Healthcare groups cheer House move to overturn ban on nationwide patient identifier

Healthcare and health IT groups are applauding federal lawmakers' efforts to help establish a unique patient identifier in U.S. healthcare.

Many health IT leaders see the investigation and creation of unique patient identifiers as critical to solving issues with patient matching and potentially minimizing misidentification and medical errors. And this effort is even more crucial amid a global health crisis, the groups say.

On Thursday, the U.S. House of Representatives passed the six-bill FY2021 minibus package that includes the Labor-Health and Human Services appropriations bill. As part of the bill, the House approved by voice vote the bipartisan Foster-Kelly Amendment, which strikes Section 510 of the Labor-HHS bill and removes the ban on using federal funding to create patient identifiers.

The long-standing ban has stifled innovation around patient identification issues and has prevented the Department of Health and Human Services from engaging the healthcare community to develop and advance a comprehensive nationwide patient matching strategy, according to healthcare leaders.

Reps. Bill Foster (D-IL) and Mike Kelly (R-PA) have led the efforts in the House of Representatives to remove the ban for the past two years.

RELATED: Groups urge Congress to take action on patient identifier as COVID-19 raises the stakes

Industry efforts to establish a unique patient identifier in U.S. healthcare hit a roadblock last year. A similar measure passed the House last year, but Senate appropriators failed to include language overturning the two-decade-old ban in the draft fiscal year 2020 funding bill for HHS.

"There has never been a clearer need to have accurate patient information. Filling in these critical gaps of data are essential to effectively respond to any public health crisis," said Joel White, Health Innovation Alliance (HIA) executive director in a statement.

"We applaud Representatives Foster and Kelly for their leadership in this effort and look forward to its full Congressional passage and implementation by the Administration." 

Striking Section 510 from the Labor-HHS appropriations bill will provide the HHS the ability to evaluate a full range of patient matching solutions and enable it to work with the private sector to identify a solution that is cost-effective, scalable, secure and one that protects patient privacy, HIA said.

RELATED: House votes to lift ban on federal funding for unique patient identifier

A healthcare coalition called Patient ID Now also cheered the House vote.

Failure to accurately identify patients to their data raises patient safety and quality of care concerns, and those concerns have been exacerbated during the COVID-19 pandemic, according to the coalition.

That group includes American College of Surgeons, the American Health Information Management Association (AHIMA), the College of Healthcare Information Management Executives (CHIME), Healthcare Information and Management Systems Society (HIMSS), Intermountain Healthcare and Premier Healthcare Alliance. 

Accurate identification of patients is one of the most difficult operational issues during a public health emergency. Field hospitals and temporary testing sites intensify these challenges, and laboratories have reported difficulties returning COVID-19 results to the correct patients because of lack of comprehensive patient demographic data. Ensuring the correct patient medical history is accurately matched to the patient is critical for future patient care, patients’ long-term access to their complete health record, and for tracking the long-term effects of COVID-19, the Patient ID Now coalition said.

Hal Wolf, HIMSS CEO and president and CEO said House leaders' decisive action to eliminate the "outdated and harmful" appropriations ban on a unique patient identifier will permit HHS to actively engage in developing a national patient matching strategy.

"We encourage the Senate to include similar language in their appropriations bill, so the healthcare community can take action to advance patient safety through interoperable digital health information exchange," Wolf said.

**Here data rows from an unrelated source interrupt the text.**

/-- SWATCH_RUN_START: a run that is asked for holds the grant and enters write hold; the codes start for its first
offset (R310). It keeps the settings with which it starts to its end (R322). -/
def swatchRunStart (x : Sc) (s : State) : State :=
  if (s.phy.sc.get x).seq = .idle && trainAsks s x && (s.sched.get x).holder = some 2 then
    let s := updPhySc x (fun p => { p with seq := .swatch, swReq := false, swWanted := false, run := some ⟨.shift, 0, 0, [], [], [], swCfg s, scoutWords s⟩ }) s
    let s := txTarget x (fun _ => swOffset (swSpan (swCfg s)) (swStep (swCfg s)) 0) s
    bump (0x20104 + 0x10 * x.val) (updSched x (fun q => { q with writeHold := true }) s)
  else s

def execSwatchRunStart (sc : Sc) (s : State) : Res := run (swatchRunStart sc) s

/-- The work belongs to a swatch run. -/
def MntCmd.swatches (s : State) (x : Sc) (m : MntCmd) : Bool :=
  match m.op with
  | .lineRead (.swatch _) _ => true
  | .lineWrite l _ _ _ => (List.range 4).any fun c => l = swatchLla s x c 0
  | _ => m.setsVref

/-- The read belongs to a swatch run. -/
def Origin.isSwatch : Origin → Bool
  | .swatch _ => true
  | _ => false

/-- A swatch run is aborted: what it still had to issue is dropped, its codes walk back to their Lifeline codes, and
write hold ends when they arrive. Reference voltages that it had changed are set back. -/
def abortSwatch (x : Sc) (s : State) : State :=
  let p := s.phy.sc.get x
  if p.seq = .swatch then
    let tried := p.run.any fun r => decide (0 < r.vpass.length) || r.stage = .vlines || r.stage = .settle
    let s := sqSet rPhyStatus (pack [(1, 12 + x.val)]) (updPhySc x (fun p => { p with seq := .walk, run := none }) s)
    let s := updSched x (fun q => { q with
      maint := vmod q.maint 2 fun l => l.filter fun m => !m.swatches s x
      pipe := q.pipe.filter fun t => !t.origin.isSwatch, lost := q.lost.filter fun t => !t.origin.isSwatch }) s
    onlyIf tried (allVrefs x (llVref s x)) (txTarget x (fun _ => 0) s)
  else s

/-- What the judgement of a run leaves of a group: its eyes, whether it was accepted, whether it was rejected. -/
structure SwGroup where
  g : GroupId
  eyes : List Eye
  accepted : Bool
  rejected : Bool
  deriving DecidableEq, Repr

/-- The judgement of a group by a swatch run (R303, R310). -/
def swatchGroup (x : Sc) (r : SwRun) (g : GroupId) (s : State) : SwGroup × State :=
  let es := (grpLanes g).map (swatchEye s x r)
  if groupFrozen s x g then (⟨g, [], false, false⟩, s)
  else match judge r.limits es with
    | .reject w j v => (⟨g, es, false, true⟩, groupReject x g 1 w j v s)
    | .settled => (⟨g, es, false, false⟩, groupSettled x g s)
    | .accept => (⟨g, es, true, false⟩, s)

/-- The judgement of every group. (DEDUCED, log 21) -/
def swatchJudge (x : Sc) (r : SwRun) (s : State) : List SwGroup × State :=
  (fins 10).foldl (fun p g => let q := swatchGroup x r g p.2; (p.1 ++ [q.1], q.2)) ([], s)

/-- A device takes the middle of its range when every group that it drives was accepted. -/
def newVref (s : State) (x : Sc) (r : SwRun) (js : List SwGroup) (c d : Nat) : Nat :=
  let mine := js.filter fun j => laneDev s (4 * j.g.val) = d
  match vrefRange (r.vpass.getD (10 * c + d) 0) (llVref s x c d) with
  | some p => if !mine.isEmpty && mine.all SwGroup.accepted then (p.1 + p.2) / 2 else llVref s x c d
  | none => llVref s x c d

/-- The codes of the transmit lines that stand at their targets are in the Lifeline (R325). -/
def llArrived (x : Sc) (s : State) : State :=
  forAll (fins 40) (fun i s => let a := laneAt s x i; if a.tx = a.txTo then llSetTx x i.val a.tx s else s) s

/-- SWATCH_RUN_END: the sweeps of a run are done. Every group is judged; its codes move to their centres, or back to
their Lifeline codes, and write hold ends when they have arrived; devices take their reference voltages, and new N_ref
values are recorded (R310, R317). A code that already stands at its new centre enters the Lifeline now (R325). The
narrowest eye of the record is that of the accepted groups, whose codes move (DESIGN CHOICE, log 67). (DEDUCED, log 21) -/
def swatchRunEnd (x : Sc) (counts : List Nat) (s : State) : State :=
  match (s.phy.sc.get x).run with
  | none => s
  | some r =>
    if r.stage = .judge && (s.phy.sc.get x).seq = .swatch && swatchState s x && (s.sched.get x).holder = some 2 then
      let (js, s) := swatchJudge x r s
      let ok := js.filter SwGroup.accepted
      let move (i : Nat) : Int := ((ok.find? fun j => j.g.val = i / 4).map fun j => ((j.eyes.map Eye.move).getD (i % 4) 0)).getD 0
      let vref (c d : Nat) : Nat := newVref s x r js c d
      let dev := (llDev s x).zipIdx.map fun e => setFld e.1 31 24 (vref (e.2 / 10) (e.2 % 10))
      let s := llArrived x (txTarget x move (allVrefs x vref s))
      let s := updPhySc x (fun p => { p with nref := counts, moved := Vector.replicate 10 0 }) (updRun x (fun r => { r with stage := .settle }) s)
      let s := onlyIf (js.any SwGroup.rejected) (sqSet rPhyStatus (pack [(1, 12 + x.val)])) s
      let s := sqSet rPhyStatus (pack [(1, 8 + x.val)]) (onlyIf (!ok.isEmpty) (llSetDev x dev) s)
      let es := ok.flatMap SwGroup.eyes
      if es.isEmpty then s
      else promoteRecord x 0xF 1 (largest (es.map Eye.move)) (largest (es.map Eye.vmove)) ((es.map Eye.width).foldl min 0xFFFF) s
    else s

RELATED: Sen. Rand Paul continues fight against patient identifier, introduces bill to overturn authority under HIPAA

A 2014 report from the Office of the National Coordinator for Health Information Technology (ONC) found that 7 out of every 100 patient records are mismatched. Worse still, the error rate is typically closer to 10% to 20% within a healthcare entity, and it rises to 50% to 60% when entities exchange with each other.

In a 2012 CHIME study, 20% of CHIME members could trace an adverse medical event to problems with patient identification and/or patient matching.

The lack of a consistent national strategy to accurately identify patients also exacerbates existing health inequities, healthcare leaders say.

Properly matching patients and their data not only improves care but saves resources, according to Patient ID Now.

The Ponemon Institute indicates that on average, 35% of all denied claims result directly from inaccurate patient identification or inaccurate and incomplete patient information, costing the average US healthcare system $1.2 million per year.

Last year, Sen. Rand Paul, R-Ky, advocated against overturning the funding ban.

Paul, who is a physician, said that the establishment of a national patient ID would jeopardize patient privacy by "centralizing some of Americans’ most personal information." 

Former Congressman Ron Paul, R-Texas, Sen. Paul's father, introduced language to the Labor-HHS appropriations bill in 1998 that put the original ban in place.